Before the proof of Girsanov's theorem, we were proving the following result in class:-
Lemma- Let $Q$ and $P$ be mutually locally equivalent probability measures on $(C[0,\infty),\mathcal{B}(C[0,\infty))$, and let $\alpha_t:= \frac{dQ_t}{dP_t}$. Here, $Q_t$ denotes $Q$ restricted to the sigma algebra $\mathcal{F}_t$, the sigma-algebra generated by the coordinate process upto time $t$. Then process $Y_t$ is a $Q$ - local martingale iff $\alpha_t Y_t$ is a $P$ - local martingale.

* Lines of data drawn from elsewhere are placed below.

-- ==== Sys2Proof/Proofs/MemoryControl.lean ====
section
/-! PROOFS. The words of class MEMCTL and `tlbinv` (R47, R92, R177 to R182, R389): O22. -/
namespace Sys2Proof.Machine
open Sys2Proof.Claims

noncomputable section

/-! ### What a chain's account of the locks leaves alone -/

theorem State.walk_keepLocks (s : State) (ls : List (Nat × Nat)) (fn va : Nat) (n t : Nat) :
    (s.keepLocks ls).walk fn va n t = s.walk fn va n t := by
  induction n generalizing t with
  | zero => rfl
  | succ n ih =>
    simp only [State.walk, ih]
    rfl

theorem State.lockRange_keepLocks (s : State) (ls : List (Nat × Nat)) (c va n : Nat) :
    (s.keepLocks ls).lockRange c va n = s.lockRange c va n := by
  simp only [State.lockRange, State.walk_keepLocks]
  rfl

theorem State.dropLocks_keepLocks (s : State) (ls : List (Nat × Nat)) (c va n : Nat) :
    (s.keepLocks ls).dropLocks c va n = (s.dropLocks c va n).keepLocks ls := by
  simp only [State.dropLocks, State.lockRange_keepLocks]
  rfl

theorem State.start_keepLocks (s : State) (ls : List (Nat × Nat)) (c : Wctx) (cls : Cls) (todo : Lanes) (k : OpKind) (dv ds : List Nat) :
    (s.keepLocks ls).start c cls todo k dv ds = (s.start c cls todo k dv ds).keepLocks ls := rfl

/-- A word that opens no region does as its body says, whatever account of the locks its chain keeps. -/
theorem does_of_keepLocks {i : Instr} {w : WordSpec} {s e : State} {ls : List (Nat × Nat)} {body : Wctx → State → Res}
    (hx : exec i s = .next (word w s body)) (hs : w.side = false) (hb : body (wctx w.h s) s.advance = .ok (e.keepLocks ls)) :
    Does i w s e := by
  intro hc
  obtain ⟨t, ht, he⟩ := does_of hx hb hc
  refine ⟨t, ht, he.trans ?_⟩
  rw [opened, opened, hs]
  split <;> rfl

theorem holds_of_ends {i : Instr} {w : WordSpec} {s : State} {k : StallKind} (h : Ends i w s (.hold k)) : Holds i w s k := by
  intro hc hl
  obtain ⟨t, ht, hr⟩ := h hc
  rw [if_neg hl] at hr
  exact ht.trans (next_congr hr)

/-- A word whose own rule is kept, and which has no effect where no lane issues, runs as the word of its answer. -/
theorem exec_eq_word_of_own {i : Instr} {w : WordSpec} {s : State} {own : Wctx → State → Option Nat} {body : Wctx → State → Res} (r : Res)
    (hx : exec i s = .next (wordOwn w own s body)) (ho : own (wctx w.h s) s = none)
    (h0 : lanes w s = 0#32 → body (wctx w.h s) s.advance = .ok s.advance) (hb : lanes w s ≠ 0#32 → body (wctx w.h s) s.advance = r) :
    exec i s = .next (word w s fun _ _ => r) := by
  have answer : body (wctx w.h s) s.advance = if lanes w s = 0#32 then .ok s.advance else r := by split <;> simp_all
  rw [hx, word, wordAny, wordOwn, wordOwn, ho, answer]
  rfl

theorem State.advance_windowOf (s : State) (c : Nat) : s.advance.windowOf c = s.windowOf c := by
  have clock : s.advance.clock = s.clock := by unfold State.advance; split <;> rfl
  simp only [State.windowOf, clock, State.ctx, State.advance_ctxs]

/-! ### Locks (R177 to R179) -/

theorem does_lock (h : Hdr) (d a b : BitVec 6) (s : State) : let c := wctx h s
    let t := s.advance
    let r := t.lockOutcome (s.ctxOf c.snap) (c.snap.spair a.toNat).toNat (c.snap.sreg b.toNat).toNat
    Does (.lock h d a b) (specLock h d a b) s ((t.onCtx (s.ctxOf c.snap) fun x => { x with locks := r.2 }).start c .ld 0
      (.regs [d.toNat] [BitVec.ofNat 32 r.1]) [] [d.toNat]) := by
  intro c t r
  refine does_of_keepLocks (ls := t.locksOf (s.ctxOf c.snap)) rfl rfl ?_
  rw [← State.start_keepLocks]
  simp only [r, t, ← s.advance_ctxOf]
  rfl

theorem does_unlock (h : Hdr) (a b : BitVec 6) (s : State) : let c := wctx h s
    Does (.unlock h a b) (specUnlock h a b) s ((s.advance.dropLocks (s.ctxOf c.snap) ((c.snap.spair a.toNat).toNat / 512 * 512)
      (c.snap.sreg b.toNat).toNat).start c .st 0 .posted [] []) := by
  intro c
  refine does_of_keepLocks (ls := s.advance.locksOf (s.ctxOf c.snap)) rfl rfl ?_
  rw [← State.start_keepLocks, ← State.dropLocks_keepLocks, ← s.advance_ctxOf]
  rfl

/-! ### Fences, `waitc` and the blocks (R47, R92, R181, R182) -/

section
variable {h : Hdr} {s : State}

theorem holds_fenceSys (hr : (wctx h s).ready (.fenceSys 0) = false) :
    Holds (.fenceSys h) (specBare h .m) s (.fenceSys (wctx h s).snap.nextOp) :=
  holds_of rfl (if_neg (Bool.eq_false_iff.mp hr))

theorem does_fenceSys (hr : (wctx h s).ready (.fenceSys 0) = true) : Does (.fenceSys h) (specBare h .m) s s.advance :=
  does_of rfl (if_pos hr)

theorem ends_fenceWin {now : Nat} (hn : s.windowOf (s.ctxOf (wctx h s).snap) = now) :
    Ends (.fenceWin h) (specBare h .m) s (if (wctx h s).ready (.fenceWin 0) || (wctx h s).firstWindow now < now then .ok s.advance
      else .hold (.fenceWin ((wctx h s).firstWindow now))) := by
  refine ends_as rfl ?_
  have at_advance : s.advance.windowOf (s.advance.ctxOf (wctx h s).snap) = now := by rw [State.advance_windowOf, State.advance_ctxOf, hn]
  rw [← at_advance]
  rfl

theorem holds_waitc {d a b e : BitVec 6} (hg : (wctx h s).snap.within d.toNat a.toNat b.toNat e.toNat = false) :
    Holds (.waitc h d a b e) (specBare h .m) s (.waitc d.toNat a.toNat b.toNat e.toNat) :=
  holds_of rfl (if_neg (Bool.eq_false_iff.mp hg))

theorem does_waitc {d a b e : BitVec 6} (hg : (wctx h s).snap.within d.toNat a.toNat b.toNat e.toNat = true) :
    Does (.waitc h d a b e) (specBare h .m) s
      (group s fun g => g.clearPending (wctx h s).snap.issued (boundOf d.toNat a.toNat b.toNat e.toNat)) :=
  does_of rfl (if_pos hg)

/-- The blocks that the group's kernel allows (R92). -/
def blockLimit (s : State) : Nat := match s.kernels[s.iss.snap.kernel]? with | some k => k.h.xreg | none => 0

theorem unlawful_acq_rel {f : BitVec 6} (hf : blockLimit s ≤ blockOf f) :
    Unlawful (.acq h f) (specBare h .m) s 0x09 ∧ Unlawful (.rel h f) (specBare h .m) s 0x09 :=
  ⟨unlawful_of_ownRule rfl rfl rfl (if_pos hf) (by decide), unlawful_of_ownRule rfl rfl rfl (if_pos hf) (by decide)⟩

variable {f : BitVec 6} (hf : blockOf f < blockLimit s)
include hf

theorem exec_acq : exec (.acq h f) s = .next (word (specBare h .m) s fun _ _ =>
    if (wctx h s).snap.held.getLsbD (blockOf f) then .ok s.advance
    else if (wctx h s).ready (.acq 0) then .ok (group s fun g => g.takeBlock (blockOf f)) else .hold (.acq (blockOf f))) := by
  refine exec_eq_word_of_own _ rfl (if_neg (Nat.not_le.mpr hf)) (fun hl => ?_) fun hl => ?_
  · exact if_pos (Bool.or_eq_true_iff.mpr (.inl (decide_eq_true hl)))
  · exact if_congr (Bool.or_eq_true_iff.trans (or_iff_right fun hd => hl (of_decide_eq_true hd))) rfl rfl

theorem exec_rel : exec (.rel h f) s = .next (word (specBare h .m) s fun _ _ =>
    if !(wctx h s).snap.held.getLsbD (blockOf f) then .ok s.advance
    else match (List.range 8).find? fun i => ((wctx h s).snap.pendV.getD (32 + 8 * blockOf f + i) none).isSome with
      | some i => .raise cHAZARD (32 + 8 * blockOf f + i)
      | none => .ok (group s fun g => { g with held := g.held &&& ~~~(BitVec.ofNat 4 (2 ^ blockOf f)) })) := by
  refine exec_eq_word_of_own _ rfl (if_neg (Nat.not_le.mpr hf)) (fun hl => ?_) fun hl => ?_
  · exact if_pos (Bool.or_eq_true_iff.mpr (.inl (decide_eq_true hl)))
  · exact if_congr (Bool.or_eq_true_iff.trans (or_iff_right fun hd => hl (of_decide_eq_true hd))) rfl rfl

theorem does_acq_of_held (hh : (wctx h s).snap.held.getLsbD (blockOf f) = true) : Does (.acq h f) (specBare h .m) s s.advance :=
  does_of (exec_acq hf) (if_pos hh)

variable (hh : (wctx h s).snap.held.getLsbD (blockOf f) = false)
include hh

theorem holds_acq (hr : (wctx h s).ready (.acq 0) = false) : Holds (.acq h f) (specBare h .m) s (.acq (blockOf f)) :=
  holds_of (exec_acq hf) ((if_neg (Bool.eq_false_iff.mp hh)).trans (if_neg (Bool.eq_false_iff.mp hr)))

theorem does_acq_of_granted (hr : (wctx h s).ready (.acq 0) = true) :
    Does (.acq h f) (specBare h .m) s (group s fun g => g.takeBlock (blockOf f)) :=
  does_of (exec_acq hf) ((if_neg (Bool.eq_false_iff.mp hh)).trans (if_pos hr))

theorem does_rel_of_not_held : Does (.rel h f) (specBare h .m) s s.advance :=
  does_of (exec_rel hf) (if_pos (congrArg not hh))

omit hh in
theorem does_rel_of_held (hh : (wctx h s).snap.held.getLsbD (blockOf f) = true)
    (hp : ∀ i, i < 8 → (wctx h s).snap.pendV.getD (32 + 8 * blockOf f + i) none = none) :
    Does (.rel h f) (specBare h .m) s (group s fun g => { g with held := g.held &&& ~~~(BitVec.ofNat 4 (2 ^ blockOf f)) }) := by
  have settled : ((List.range 8).find? fun i => ((wctx h s).snap.pendV.getD (32 + 8 * blockOf f + i) none).isSome) = none := by
    rw [List.find?_range_eq_none]
    intro i hi
    simp [hp i hi]
  refine does_of (exec_rel hf) ((if_neg ?_).trans ?_)
  · rw [show (wctx h s).snap.held.getLsbD (blockOf f) = true from hh]
    nofun
  · rw [settled]

end

/-! ### Translations dropped (R389) -/

section
variable {i : Instr} {w : WordSpec} {kind : Nat} {a b : BitVec 6} {s : State} (hx : exec i s = .next (tlbinvWord w kind a b s))
include hx

theorem raises_tlbinv (hk : kind ≠ 2) (hv : canonical ((wctx w.h s).snap.spair a.toNat).toNat = false) : Raises i w s cPROT 2 :=
  raises_of hx (if_pos (by simp [hk, hv]))

section
variable (hv : kind = 2 ∨ canonical ((wctx w.h s).snap.spair a.toNat).toNat = true)
include hv

theorem ends_tlbinv : Ends i w s (match invRange (wctx w.h s) kind a b with
    | none => .ok s.advance
    | some r => if (wctx w.h s).ready (.tlbinv 0)
      then .ok ((s.advance.dropTlb (s.advance.ctxOf (wctx w.h s).snap) r).dropUnmapped (s.advance.ctxOf (wctx w.h s).snap) r)
      else .hold (.tlbinv (wctx w.h s).snap.nextOp)) := by
  refine ends_as hx (if_neg ?_)
  rcases hv with hv | hv <;> simp [hv]

theorem does_tlbinv_of_none (hi : invRange (wctx w.h s) kind a b = none) : Does i w s s.advance :=
  does_of_ends (by simpa only [hi] using ends_tlbinv hx hv)

variable {r : Option (Nat × Nat)} (hi : invRange (wctx w.h s) kind a b = some r)
include hi

theorem holds_tlbinv (hr : (wctx w.h s).ready (.tlbinv 0) = false) : Holds i w s (.tlbinv (wctx w.h s).snap.nextOp) := by
  have e := ends_tlbinv hx hv
  simp only [hi] at e
  rw [if_neg (Bool.eq_false_iff.mp hr)] at e
  exact holds_of_ends e

theorem does_tlbinv (hr : (wctx w.h s).ready (.tlbinv 0) = true) : Does i w s
    ((s.advance.dropTlb (s.advance.ctxOf (wctx w.h s).snap) r).dropUnmapped (s.advance.ctxOf (wctx w.h s).snap) r) := by
  have e := ends_tlbinv hx hv
  simp only [hi] at e
  rw [if_pos hr] at e
  exact does_of_ends e

end
end

/-- Settles O22: each word of MEMCTL ends as its body answers. -/
theorem memoryControlWords : Obligations.MemoryControlWords := by
  unfold Obligations.MemoryControlWords
  refine ⟨fun h d a b e f s => ?_, fun h a b s => ?_⟩
  · refine ⟨does_lock h d a b s, does_unlock h a b s, holds_fenceSys, does_fenceSys, ⟨fun hr hn => ?_, fun hw => ?_⟩, holds_waitc,
      does_waitc, unlawful_acq_rel, does_acq_of_held, fun hf hh => ⟨holds_acq hf hh, does_acq_of_granted hf hh, does_rel_of_not_held hf hh⟩,
      does_rel_of_held⟩
    · refine holds_of_ends ?_
      have e := ends_fenceWin (h := h) (s := s) rfl
      rwa [if_neg (by simp [hr, hn])] at e
    · refine does_of_ends ?_
      have e := ends_fenceWin (h := h) (s := s) rfl
      rwa [if_pos (by simpa using hw)] at e
  · intro c ok drop
    have all : exec (.tlbinvAll h) s = .next (tlbinvWord (specTlbinv h []) 2 0#6 0#6 s) := rfl
    have page : exec (.tlbinvPage h a) s = .next (tlbinvWord (specTlbinv h (pairOf a)) 0 a 0#6 s) := rfl
    have range : exec (.tlbinvRange h a b) s = .next (tlbinvWord (specTlbinv h (pairOf a ++ [b.toNat])) 1 a b s) := rfl
    refine ⟨fun hv => ⟨raises_tlbinv page (by decide) hv, raises_tlbinv range (by decide) hv⟩,
      fun hr => ⟨holds_tlbinv all (.inl rfl) rfl hr, fun hv => ⟨holds_tlbinv page (.inr hv) rfl hr, fun hn => ?_⟩⟩,
      fun hv hz => does_tlbinv_of_none range (.inr hv) (if_pos (congrArg BitVec.toNat hz)),
      fun hr => ⟨does_tlbinv all (.inl rfl) rfl hr, fun hv => ⟨does_tlbinv page (.inr hv) rfl hr, ?_⟩⟩⟩
    · obtain ⟨r, hi⟩ := Option.ne_none_iff_exists'.mp hn
      exact holds_tlbinv range (.inr hv) hi hr
    · cases hi : invRange c 1 a b with
      | none => exact does_tlbinv_of_none range (.inr hv) hi
      | some r => exact does_tlbinv range (.inr hv) hi hr

end
end Sys2Proof.Machine
end

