-- ==== Sys2Proof/Machine/Geometry.lean ====
section
/-! DEFINITION. Where things stand on the die: rows, columns, facets, regions, edges (chapter 01). -/

namespace Sys2Proof.Machine

/-- Row of a site index (R57). -/
def rowOf (site : Nat) : Nat := site / 36

/-- Column of a site index (R57). -/
def colOf (site : Nat) : Nat := site % 36

/-- Site index of a row and column. -/
def siteAt (row col : Nat) : Nat := row * 36 + col

/-- Facet of a site (R12). -/
def facetOf (site : Nat) : Nat := 3 * (rowOf site / 9) + colOf site / 12

/-- Global power region of a site (R15). -/
def regionOf (site : Nat) : Nat :=
  6 * facetOf site + (2 * (rowOf site % 9 / 3) + colOf site % 12 / 6)

/-- Facet of a region (R15). -/
def facetOfRegion (region : Nat) : Nat := region / 6

/-- The sites of a region, in ascending order. -/
def sitesOfRegion (region : Nat) : List Nat :=
  (List.range 1296).filter fun x => regionOf x == region

/-- The site across a router port, if the port points into the grid (R10). -/
def neighbour (site dir : Nat) : Option Nat :=
  match dir with
  | 0 => if rowOf site = 0 then none else some (site - 36)
  | 1 => if colOf site = 35 then none else some (site + 1)
  | 2 => if rowOf site = 35 then none else some (site + 36)
  | 3 => if colOf site = 0 then none else some (site - 1)
  | _ => none

/-- The port that faces `dir` at the neighbour. -/
def oppositeDir (dir : Nat) : Nat := (dir + 2) % 4

/-- Whether the link of a site's port crosses a seam (R13). -/
def isSeam (site dir : Nat) : Bool :=
  match neighbour site dir with
  | some n => facetOf n != facetOf site
  | none => false

/-- The seam FIFO of a port of a site, as its index k at the receiving facet (Table 14.3). -/
def seamIdx (site dir : Nat) : Nat :=
  if dir = 0 then colOf site % 12 else if dir = 2 then 12 + colOf site % 12
  else if dir = 3 then 24 + rowOf site % 9 else 33 + rowOf site % 9

/-- The memory-edge site that owns subchannel `mc` (R17). -/
def siteOfMc (mc : Nat) : Nat :=
  if mc < 192 then siteAt (mc / 6 + 2) 0 else siteAt ((mc - 192) / 6 + 2) 35

/-- The six subchannels of a memory-edge site; none of another (R17). -/
def mcsOfSite (site : Nat) : List Nat :=
  if 2 ≤ rowOf site ∧ rowOf site ≤ 33 then
    if colOf site = 0 then (List.range 6).map (· + 6 * (rowOf site - 2))
    else if colOf site = 35 then (List.range 6).map (· + 192 + 6 * (rowOf site - 2))
    else []
  else []

/-- Package of a subchannel (R18). -/
def pkgOfMc (mc : Nat) : Nat := mc / 8

/-- Engine of an optical port (R20). -/
def engineOfPort (port : Nat) : Nat := port / 2

/-- Left site of an optical port's pair (R19, R20). -/
def leftSiteOfPort (port : Nat) : Nat :=
  if port < 16 then siteAt 0 (2 + 2 * port) else siteAt 35 (2 + 2 * (port - 16))

/-- The two sites of an optical port. -/
def sitesOfPort (port : Nat) : List Nat := [leftSiteOfPort port, leftSiteOfPort port + 1]

/-- What a site's outward port meets (Table 01.2). -/
inductive Attachment
  | memory
  | optical
  | service
  | terminated
  | inner
  deriving DecidableEq, Repr

/-- The attachment of a site's router port (R16). -/
def attachment (site dir : Nat) : Attachment :=
  match neighbour site dir with
  | some _ => .inner
  | none =>
    if dir == 3 || dir == 1 then
      if 2 ≤ rowOf site ∧ rowOf site ≤ 33 then .memory else .terminated
    else if 2 ≤ colOf site ∧ colOf site ≤ 33 then .optical
    else if colOf site == 0 || colOf site == 35 then .service
    else .terminated

/-- The four service corners in the order of R21. -/
def corners : List Nat := [siteAt 0 0, siteAt 0 35, siteAt 35 0, siteAt 35 35]

/-- Hops between two sites. -/
def hops (a b : Nat) : Nat :=
  (rowOf a - rowOf b) + (rowOf b - rowOf a) + (colOf a - colOf b) + (colOf b - colOf a)

/-- Seams crossed by a route that moves one way along each axis (R14). -/
def seamsCrossed (a b : Nat) : Nat :=
  (rowOf a / 9 - rowOf b / 9) + (rowOf b / 9 - rowOf a / 9) +
    (colOf a / 12 - colOf b / 12) + (colOf b / 12 - colOf a / 12)

/-- The nearest corner among those in service; an earlier one wins a tie (R21). -/
def nearestCorner (live : List Nat) (site : Nat) : Option Nat :=
  (live.foldl (fun best c =>
    match best with
    | none => some c
    | some b => if hops c site < hops b site then some c else some b) none)

/-- LTNs of the licence sizes of Table 00.1: 1 is 768, 2 is 1,024, 3 is 1,152. -/
def licensedLtns (code : Nat) : Nat :=
  match code with
  | 1 => 768
  | 2 => 1024
  | 3 => 1152
  | _ => 0

/-- Subchannels of the sites of a region. -/
def mcsOfRegion (region : Nat) : List Nat :=
  (List.range 384).filter fun m => regionOf (siteOfMc m) == region

/-- Optical ports of the sites of a region. -/
def portsOfRegion (region : Nat) : List Nat :=
  (List.range 32).filter fun p => (sitesOfPort p).any fun x => regionOf x == region

end Sys2Proof.Machine
end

Suppose $Y$ is a $Q$ - local martingale. Let $T_n$ denote the usual reducing sequence for $Y$. Using the definition of the Radon-Nikodym derivative, we were able to show that $\alpha_tY_{t\wedge T_n}$ is a martingale. To show that $\alpha_{t\wedge T_n}Y_{t\wedge T_n}$ is a martingale, we used the optional stopping theorem, which is where my confusion is. To use the optional stopping theorem, we need to show that the process $\alpha_{t\wedge T_n}Y_{t\wedge T_n}$ is uniformly integrable. $Y$ is bounded until time $T_n$ and hence it suffices to show that $\alpha_{t\wedge T_n}$ is uniformly integrable. I am stuck here. I tried to do the following:- Choose $K$ large enough so that $\mathbb{P}_P[\alpha_t>K]\leq(1/K)\mathbb{E}_P[\alpha_t]=(1/K)\mathbb{P}_Q[\alpha_t]=(1/K)<\delta$. If $P$ and $Q$ were equivalent instead of locally equivalent, we could now have said that $\mathbb{E}_P[\alpha_t;\alpha_t>K]=\mathbb{P}_Q[\alpha_t>K]<\epsilon$, thereby giving uniform integrability, but we do not have equivalence of $P$ and $Q$ here. I think that maybe the fact that we have to prove uniform integrability of $\alpha$ stopped at $T_n$ instead of the whole process must be used.